This module provides a Python concurrent.futures executor that lets you run functions on remote systems in your HTCondor or Slurm cluster. Stop worrying about writing job files, scattering/gathering, and serialization---this module does it all for you.
It uses the cloudpickle library to allow (most) closures to be used transparently, so you're not limited to "pure" functions.
Installation:
pip install clusterfutures
Usage:
import cfut
def square(n):
return n * n
with cfut.SlurmExecutor() as executor:
for result in executor.map(square, [5, 7, 11]):
print(result)
See slurm_example.py and condor_example.py for further examples.
The easiest way to get started is to
ignore the fact that futures are being used at all and just use the provided
map
function, which behaves like itertools.imap but transparently
distributes your work across the cluster.
clusterfutures is a simple wrapper to run Python functions in batch jobs on an HPC cluster.
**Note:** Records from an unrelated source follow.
-- ==== Sys2Proof/Machine/State.lean ====
section
/-! DEFINITION. The state of the core as plain data, its outputs, its stops, and the state after reset. -/

namespace Sys2Proof.Machine

/-- A frame as a record (spec 10_state.md R40). -/
structure Frame where
  start : Byte
  version : Byte
  length : Byte
  command : Byte
  feedback : Byte
  param : Half
  checksum : Half
  endMarker : Byte
  deriving DecidableEq, Repr

/-- The kinds of an error report (60_exceptions.md R230, R231). -/
inductive ErrKind where
  | version
  | length
  | checksum
  | endMarker
  | timeout
  deriving DecidableEq, Repr

/-- The result of a receiver event (R230). -/
inductive Result where
  | none
  | frame (fr : Frame)
  | err (k : ErrKind)
  deriving DecidableEq, Repr

/-- The two outputs that go with a `FRAME` result (R236). -/
structure PeerReport where
  peerErr : Bool
  peerCode : Half
  deriving DecidableEq, Repr

/-- All outputs of one event. An output that the event does not have stays at its default (R33, R46). -/
structure EventOut where
  /-- `result` (R230) -/
  result : Result := .none
  /-- `peer_err`, `peer_code`, present with a `FRAME` result only (R236) -/
  peer : Option PeerReport := .none
  /-- the arm request with its duration (R172) -/
  arm : Option Nat := .none
  /-- the pulse `enc_refused` (R155) -/
  encRefused : Bool := false
  /-- the answer of `GetFrameBytes` (R210) -/
  frameBytes : Option (Slots Byte) := .none
  /-- the answer of `GetFrameRecord` (R211) -/
  frameRecord : Option Frame := .none
  /-- the answer of a direct call of `CHK` (R130) -/
  checksum : Option Half := .none
  deriving DecidableEq, Repr

/-- The input ports sampled at one rising edge (R44), but for the two straps, which are fields of `State`. -/
structure InPorts where
  rst : Bool := false
  encValid : Bool := false
  encOp : Byte := 0#8
  encA : Half := 0#16
  encB : Byte := 0#8
  txSend : Bool := false
  txReady : Bool := false
  rxValid : Bool := false
  rxData : Byte := 0#8
  tmrExpired : Bool := false
  rxLoad : Bool := false
  rxLoadData : FrameWord := 0#80
  rxAbort : Bool := false
  deriving DecidableEq, Repr

/-- What the environment presents at one step. The model's own: notes/assumptions/1.md. -/
inductive Input where
  /-- one event -/
  | event (e : Event)
  /-- ten bytes that arrive one after the other with nothing between them -/
  | line (F : FrameWord)
  /-- one cycle of the clocked binding (R45) -/
  | cycle (p : InPorts)
  deriving DecidableEq, Repr

/-- The bytes of `OUT` that are stored: 3 to 8. Bytes 0, 1, 2 and 9 are hard-wired (R23). -/
structure OutReg where
  cmd : Byte
  fb : Byte
  pm : Byte
  pl : Byte
  cm : Byte
  cl : Byte
  deriving DecidableEq, Repr

/-- The state. `out`, `acc`, `rxs` are the core's own (R20); `feedback` and `timeoutMs` are held by the environment
(R34, R35); `handover` belongs to the clocked binding (R44, R285); `inputs`, `tx`, `outs`, `tick` are the model's, for
the environment's inputs, the transmit stream (R63), the outputs of the last step (R33, R46) and unspecified port
values (notes/assumptions/1.md, 8.md, 16.md). -/
structure State where
  /-- the outbound frame register `OUT` (R21) -/
  out : OutReg
  /-- the inbound accumulator `ACC`; `none` is `EMPTY` (R26) -/
  acc : Slots (Option Byte)
  /-- the receiver state register `RXS` (R30) -/
  rxs : RxState
  /-- `FEEDBACK`, the strap `cfg_feedback` (R34) -/
  feedback : Bool
  /-- `TIMEOUT_MS`, the strap `cfg_timeout_ms` (R35) -/
  timeoutMs : Nat
  /-- the bytes of an accepted `Send` still to be handed over; `tx_busy` when there are some (R44) -/
  handover : List Byte
  /-- the transmit stream, oldest first (R63) -/
  tx : List Byte
  /-- what the environment will present, next first -/
  inputs : List Input
  /-- the outputs of the events of the last step, in order (R33) -/
  outs : List EventOut
  /-- how many steps have been taken -/
  tick : Nat
  deriving DecidableEq, Repr

/-- The model's faults; the core itself has none (R13). -/
inductive Fault where
  /-- Raised by rx.checksum-lsb and rx.end.ok, and by what runs byte events, where a slot they read is `EMPTY`. R29 asks
  a model for this fault; the hardware has none, and no reachable state has such a read (R27). Safe. -/
  | emptySlotRead (slot : Fin 10)
  deriving DecidableEq, Repr

/-- The model's refusals. -/
inductive Refusal where
  /-- Raised by an arm of `exec` whose instruction has no meaning yet. Safe. -/
  | notModelled (mnemonic : String)
  /-- Raised by an RXEVT instruction executed while `RXS` is not the state that its key `{RXS, b}` names (R113): there is
  no such event, and decoding never gives one. Safe. -/
  | selectorMismatch
  deriving DecidableEq, Repr

/-- The outcome of a step of this machine. -/
abbrev Outcome := Host.Outcome State Fault Refusal

/-- `OUT[3..8]` after reset (R42, D15). -/
def resetOut : OutReg :=
  { cmd := 0x00#8, fb := 0x00#8, pm := 0x00#8, pl := 0x00#8, cm := 0xFE#8, cl := 0xFB#8 }

/-- All ten slots `EMPTY` (R26). -/
def emptyAcc : Slots (Option Byte) :=
  { start := none, ver := none, len := none, cmd := none, fb := none, pm := none, pl := none, cm := none, cl := none,
    fin := none }

/-- The state right after reset (R42). The straps hold whatever the environment holds them at. -/
def State.reset : State :=
  { out := resetOut
    acc := emptyAcc
    rxs := .awaitingStart
    feedback := Config.feedback
    timeoutMs := Config.timeoutMs
    handover := []
    tx := []
    inputs := []
    outs := []
    tick := 0 }

end Sys2Proof.Machine
end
Each future corresponds to one batch job. The functions that you run through clusterfutures should normally run for at least a few seconds each: running smaller functions will be inefficient because of the overhead of launching jobs and moving data.
Functions, parameters and return values are sent by creating files; this assumes that the control process and the worker nodes have a shared filesystem. This mechanism is convenient for relatively small amounts of data; it's probably not the best way to transfer large amounts of data to & from workers.